## WHAT TO DO
Exact reproduction required: the lines below from the line with "def helloCell (s" to the line with "it gives. -/", both ends included, and no others.
##### DATA FOR THIS EXERCISE #####
-- ==== Sys2Proof/Machine/LinkOps.lean ====
section
/-! DEFINITION. The sync port's state machine (R72 to R75, R366): training, link-up, what going down abandons and sets off, and the
position address of a die (R10, R11). -/

namespace Sys2Proof.Machine

/-- Causes of LINK_DOWN (R86). -/
def dcLockLost : U8 := 1
def dcRetryExhausted : U8 := 2
def dcVersionNone : U8 := 3
def dcTrainFail : U8 := 4
def dcRemoteFault : U8 := 5
def dcRoleMismatch : U8 := 6
def dcPlaneMismatch : U8 := 7
def dcPeerChanged : U8 := 8

/-- The port may leave DISABLED: a die's port of a configured plane (R351), a powered port of a Fjouz chip whose self-test passed
and whose ROLE is set (R8, R9, R348). -/
def portFree (s : State) (d : Dev) (p : Nat) : Bool :=
  match d with
  | .tsu => s.tsu.works && s.tsu.configured (if p = 0 then .a else .b)
  | .fjz => s.fjz.works && decide (s.fjz.role ≠ 0) && s.fjz.powered p

/-- What a link that is not up holds: nothing in flight and nothing held (R71). A position address that its parent gave stays
known (R10). -/
def quietPort (x : Port) : Port :=
  { x with rxLock := false, rfFromPeer := true, heard := false, slots := 0, cwHeader := 0, txq := [], p2Held := [], p3Last := [],
           onLane := none, lseqTx := [], lseqRx := [], replay := [], heldRx := [], gaps := [], t12 := none, t3 := none,
           lastBleat := none }

/-- A port starts training (Table 3.6). -/
def startTrain (d : Dev) (p : Nat) (s : State) : State :=
  onPort d p (fun x => { quietPort x with state := .train, since := counterOf s d, ownId := (agent s d).deviceId }) s

/-- A port of a part: 0 and 1 on a TSU, 0 to 71 on a Fjouz chip (R8). -/
def portOk (d : Dev) (p : Nat) : Bool :=
  match d with
  | .tsu => decide (p < 2)
  | .fjz => decide (p < 72)

/-! ## Going down (R71) -/

/-- Both planes are there to be compared (R260, Table 14.3): dual-plane configuration, and both ports UP. -/
def bothPlanes (s : State) : Bool := decide (s.tsu.tc.planeConfig = 0) && isUp s .tsu 0 && isUp s .tsu 1

/-- With no second plane there is no offset between planes: it reads zero, and is measured anew when the plane is back (R260). -/
def forgetOffset (s : State) : State :=
  onTc (fun tc => { tc with planeOffset := 0, planeDrift := 0, driftHigh := 0, driftLow := 0 }) s

/-- What the loss of a link that was UP sets off on its part: the die's choice of plane and its own moves (R113, R205), a chip's
parent candidate and the moves of the herds whose path it carried (R97, R205). -/
def afterDown (d : Dev) (p : Nat) (s : State) : State :=
  match d with
  | .tsu => forgetOffset (forAll s.tsu.held (moveOff p) (reselect 0 s))
  | .fjz =>
    let s := match s.fjz.portCand p with
      | some c => withAdoption (loseCand c) s
      | none => s
    chipMoves p s

/-- A port leaves its state for another in which the link is not up. -/
def takeDown (d : Dev) (p : Nat) (st : PortState) (s : State) : State :=
  let was := (port s d p).state
  let s := onPort d p (fun x => { quietPort x with state := st, since := counterOf s d }) s
  if was = .up then afterDown d p s else s

/-- The record of a port (R86). -/
def portRecord (x : Port) (p : Nat) (code detail : U16) : ErrRec :=
  { code := code, herd := noHerd, object := objOf (portIndex p) 0,
    waiter := if x.peerHello = none then allOnes32 else x.peerId, detail := detail }

/-- LINK_DOWN with its cause, and VERSION_NONE beside it where that is the cause (R74, R86). -/
def recordDown (d : Dev) (p : Nat) (cause : U8) (s : State) : State :=
  let s := onPort d p (fun x => { x with downCause := cause, linkDowns := bump x.linkDowns }) s
  let s := raiseOn d (portRecord (port s d p) p 0x0301 (cause.setWidth 16)) s
  if cause = dcVersionNone then raiseOn d (portRecord (port s d p) p 0x0302 0) s else s

/-- The link goes down for a cause: recorded, and the port waits in DOWN_HOLD. -/
def linkDown (d : Dev) (p : Nat) (cause : U8) (s : State) : State := takeDown d p .downHold (recordDown d p cause s)

/-- The port acts on its PORT_ENABLE (Table 3.6, R336, R351). -/
def actEnable (d : Dev) (p : Nat) (s : State) : State :=
  let x := port s d p
  if x.enable && portFree s d p then (if x.state = .disabled then startTrain d p s else s)
  else if x.state = .disabled then s
  else takeDown d p .disabled s

/-- PORT_ENABLE of a port is written: the next training failure is recorded again (R366). -/
def setEnable (d : Dev) (p : Nat) (on : Bool) (s : State) : State :=
  actEnable d p (onPort d p (fun x => { x with enable := on, trainFailSeen := x.trainFailSeen && !on }) s)

/-! ## HELLO (Table 3.7) -/

def hFraming (b : BitVec 448) : BitVec 16 := fld b 0 16
def hTime (b : BitVec 448) : BitVec 16 := fld b 16 16
def hTine (b : BitVec 448) : BitVec 16 := fld b 32 16
def hDict (b : BitVec 448) : BitVec 16 := fld b 48 16
def hSender (b : BitVec 448) : Id24 := fld b 64 24
def hRole (b : BitVec 448) : Nat := fldN b 88 2
def hPlane (b : BitVec 448) : Nat := fldN b 90 1
def hAck (b : BitVec 448) : Bool := bitOf b 91
def hPosValid (b : BitVec 448) : Bool := bitOf b 92
def hPort (b : BitVec 448) : U8 := fld b 96 8
def hPosition (b : BitVec 448) : U16 := fld b 104 16

/-- Versions that every interface of this generation supports: version 1. -/
def ownVersions : BitVec 16 := 1

/-- The highest version that both support, zero for none (R74). -/
def commonVersion (theirs : BitVec 16) : Nat :=
  ((List.range 16).filter fun i => (ownVersions &&& theirs).getLsbD i).foldl (fun _ i => i + 1) 0

/-- NEG_VERSIONS that a HELLO gives. -/
def negotiated (b : BitVec 448) : BitVec 64 :=
  pack 64 [(0, 16, commonVersion (hFraming b)), (16, 16, commonVersion (hTime b)), (32, 16, commonVersion (hTine b)),
    (48, 16, commonVersion (hDict b))]

/-- ROLE of a part: 0 die, 1 leaf, 2 spine, 3 root. -/
def roleOf (s : State) : Dev → Nat
  | .tsu => 0
  | .fjz => s.fjz.role.toNat

/-- ROLE that the other end of a port must have (R8, R9). -/
def peerRole (s : State) (d : Dev) (p : Nat) : Nat :=
  match d with
  | .tsu => 1
  | .fjz => if s.fjz.parentPorts.contains p then s.fjz.role.toNat + 1 else s.fjz.role.toNat - 1

/-- PLANE of a port: that of a die's port number, or the chip's. -/
def planeOf (s : State) (d : Dev) (p : Nat) : Nat :=
  match d with
  | .tsu => p
  | .fjz => s.fjz.plane.toNat

/-- The position address that a parent gives below a child port, as far as known (R75). -/
def childPosition (s : State) (p : Nat) : Option U16 :=
  let own (q : Nat) : Option U16 := (port s .fjz q).position
  if s.fjz.role = 3 then some (BitVec.ofNat 16 (p * 4096))
  else if s.fjz.role = 2 then (own 71).map fun a => putN a 6 6 p
  else if s.fjz.role = 1 then (own 64).map fun a => putN a 0 6 p
  else none

/-- The position address that a plane now gives a die: that of its port, while UP. -/
def diePosition (s : State) (p : Nat) : Option U16 := if isUp s .tsu p then (port s .tsu p).position else none

/-- POSITION and POS_VALID of a HELLO: from a parent what lies below the port, from a child its own. -/
def sentPosition (s : State) (d : Dev) (p : Nat) : Option U16 :=
  match d with
  | .tsu => (diePosition s 0).or (diePosition s 1)
  | .fjz => if s.fjz.parentPorts.contains p then (port s .fjz (if s.fjz.role = 1 then 64 else 71)).position else childPosition s p

/-- The HELLO of a port. -/
def helloCell (s : State) (d : Dev) (p : Nat) : Cell :=
  let pos := sentPosition s d p
  mkCell tHello 0 4 (pack 448 [(0, 16, ownVersions.toNat), (16, 16, ownVersions.toNat), (32, 16, ownVersions.toNat),
    (48, 16, ownVersions.toNat), (64, 24, (port s d p).ownId.toNat), (88, 2, roleOf s d), (90, 1, planeOf s d p),
    (91, 1, b2n (port s d p).heard), (92, 1, b2n pos.isSome), (96, 8, p), (104, 16, (pos.getD 0).toNat)])

/-- The position address on a port after a HELLO: that of its active parent, which a chip keeps while the parent does not know
its own (R10, R75). -/
def heardPosition (s : State) (d : Dev) (p : Nat) (b : BitVec 448) : Option U16 :=
  match d with
  | .tsu => if hPosValid b then some (hPosition b) else none
  | .fjz =>
    if !(decide (p = 64 ∨ p = 71) && s.fjz.parentPorts.contains p) then none
    else if hPosValid b then some (hPosition b) else (port s .fjz p).position

/-- A die compares the position addresses of its planes (R11): POSITION_MISMATCH is recorded at a link-up at which they differ, and
as they come to differ while both links are up; it stands until they agree. -/
def comparePosition (linkUp : Bool) (s : State) : State :=
  let a := diePosition s 0
  let b := diePosition s 1
  let s := onTsu (fun t => { t with position := (a.or b).getD t.position }) s
  match a, b with
  | some x, some y =>
    if x = y then onTsu (fun t => { t with mismatch := false }) s
    else if s.tsu.mismatch && !linkUp then s
    else
      raise { code := 0x0101, herd := noHerd, object := Config.unstatedObject 0x0101, waiter := Config.unstatedWaiter 0x0101,
              round := Config.unstatedRound 0x0101 }
        (onTsu (fun t => { t with mismatch := true }) s)
  | _, _ => s

/-- A HELLO is kept: who the peer is, and the position it gives. -/
def keepHello (d : Dev) (p : Nat) (b : BitVec 448) (s : State) : State :=
  onPort d p (fun x => { x with peerHello := some b, heard := true, peerId := (hSender b).setWidth 32, peerPort := hPort b }) s

/-- The link comes UP (Table 3.6). -/
def linkUp (d : Dev) (p : Nat) (b : BitVec 448) (s : State) : State :=
  let pos := heardPosition s d p b
  let s := onPort d p (fun x =>
    { x with state := .up, since := counterOf s d, negVer := negotiated b, position := pos, trainFailSeen := false }) s
  match d with
  | .tsu => comparePosition true s
  | .fjz => s

/-- A HELLO in HELLO: a version, role or plane that does not fit takes the link down; ACK brings it up. -/
def takeHello (d : Dev) (p : Nat) (b : BitVec 448) (s : State) : State :=
  let s := keepHello d p b s
  if commonVersion (hFraming b) = 0 ∨ commonVersion (hTime b) = 0 then linkDown d p dcVersionNone s
  else if hRole b ≠ peerRole s d p then linkDown d p dcRoleMismatch s
  else if hPlane b ≠ planeOf s d p then linkDown d p dcPlaneMismatch s
  else if hAck b then linkUp d p b s
  else s

/-- SENDER_ID, ROLE, PLANE and SENDER_PORT of a HELLO (R73). -/
def helloIdentity (b : BitVec 448) : Id24 × Nat × Nat × U8 := (hSender b, hRole b, hPlane b, hPort b)

/-- A HELLO while UP: a change of the peer takes the link down; a position that has become known is taken. -/
def hearAgain (d : Dev) (p : Nat) (b : BitVec 448) (s : State) : State :=
  if (port s d p).peerHello.map helloIdentity ≠ some (helloIdentity b) then linkDown d p dcPeerChanged s
  else
    let pos := heardPosition s d p b
    let s := onPort d p (fun x => { x with position := pos }) (keepHello d p b s)
    match d with
    | .tsu => comparePosition false s
    | .fjz => s

/-! ## Retry (R68 to R70) -/

/-- A RETRY_REQ for a codeword leaves (R69). -/
def askRetry (d : Dev) (p : Nat) (cw : BitVec 12) (s : State) : State :=
  send d p (mkCell tRetryReq cw.toNat 0 0) (onPort d p (fun x => { x with retryCount := bump x.retryCount }) s)

/-- One step of at most 8 ps towards a newly measured latency (R80). -/
def latencyStep (old new : U32) : U32 :=
  if new.toNat < old.toNat then BitVec.ofNat 32 (old.toNat - min 8 (old.toNat - new.toNat))
  else BitVec.ofNat 32 (old.toNat + min 8 (new.toNat - old.toNat))

/-- The latencies of a port take a step towards those last measured (R80). -/
def stepLatencies (x : Port) : Port :=
  { x with txLat := latencyStep x.txLat x.txMeasured, rxLat := latencyStep x.rxLat x.rxMeasured }

/-- Codewords since the one of a number began, seen from the slot count of the transmitter. -/
def codewordAge (x : Port) (cw : BitVec 12) : Nat := (BitVec.ofNat 12 (x.slots / 10) - cw).toNat

/-- The cells of the replay buffer that a codeword carried go out again (R69). -/
def resend (d : Dev) (p : Nat) (cw : BitVec 12) (s : State) : State :=
  let again := (port s d p).replay.filter fun r => r.cws.contains cw
  onPort d p (fun x =>
    { x with txq := x.txq ++ again.map fun r =>
        { cell := { r.cell with hdr := putBit r.cell.hdr 11 true, contHdr := if r.cell.pair then putBit r.cell.contHdr 11 true else r.cell.contHdr }, retry := true, ready := counterOf s d } }) s

end Sys2Proof.Machine
end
#####
## SOLVED PROBLEM
def helloCell (s : State) (d : Dev) (p : Nat) : Cell :=
  let pos := sentPosition s d p
  mkCell tHello 0 4 (pack 448 [(0, 16, ownVersions.toNat), (16, 16, ownVersions.toNat), (32, 16, ownVersions.toNat),
    (48, 16, ownVersions.toNat), (64, 24, (port s d p).ownId.toNat), (88, 2, roleOf s d), (90, 1, planeOf s d p),
    (91, 1, b2n (port s d p).heard), (92, 1, b2n pos.isSome), (96, 8, p), (104, 16, (pos.getD 0).toNat)])

/-- The position address on a port after a HELLO: that of its active parent, which a chip keeps while the parent does not know
its own (R10, R75). -/
def heardPosition (s : State) (d : Dev) (p : Nat) (b : BitVec 448) : Option U16 :=
  match d with
  | .tsu => if hPosValid b then some (hPosition b) else none
  | .fjz =>
    if !(decide (p = 64 ∨ p = 71) && s.fjz.parentPorts.contains p) then none
    else if hPosValid b then some (hPosition b) else (port s .fjz p).position

/-- A die compares the position addresses of its planes (R11): POSITION_MISMATCH is recorded at a link-up at which they differ, and
as they come to differ while both links are up; it stands until they agree. -/
def comparePosition (linkUp : Bool) (s : State) : State :=
  let a := diePosition s 0
  let b := diePosition s 1
  let s := onTsu (fun t => { t with position := (a.or b).getD t.position }) s
  match a, b with
  | some x, some y =>
    if x = y then onTsu (fun t => { t with mismatch := false }) s
    else if s.tsu.mismatch && !linkUp then s
    else
      raise { code := 0x0101, herd := noHerd, object := Config.unstatedObject 0x0101, waiter := Config.unstatedWaiter 0x0101,
              round := Config.unstatedRound 0x0101 }
        (onTsu (fun t => { t with mismatch := true }) s)
  | _, _ => s

/-- A HELLO is kept: who the peer is, and the position it gives. -/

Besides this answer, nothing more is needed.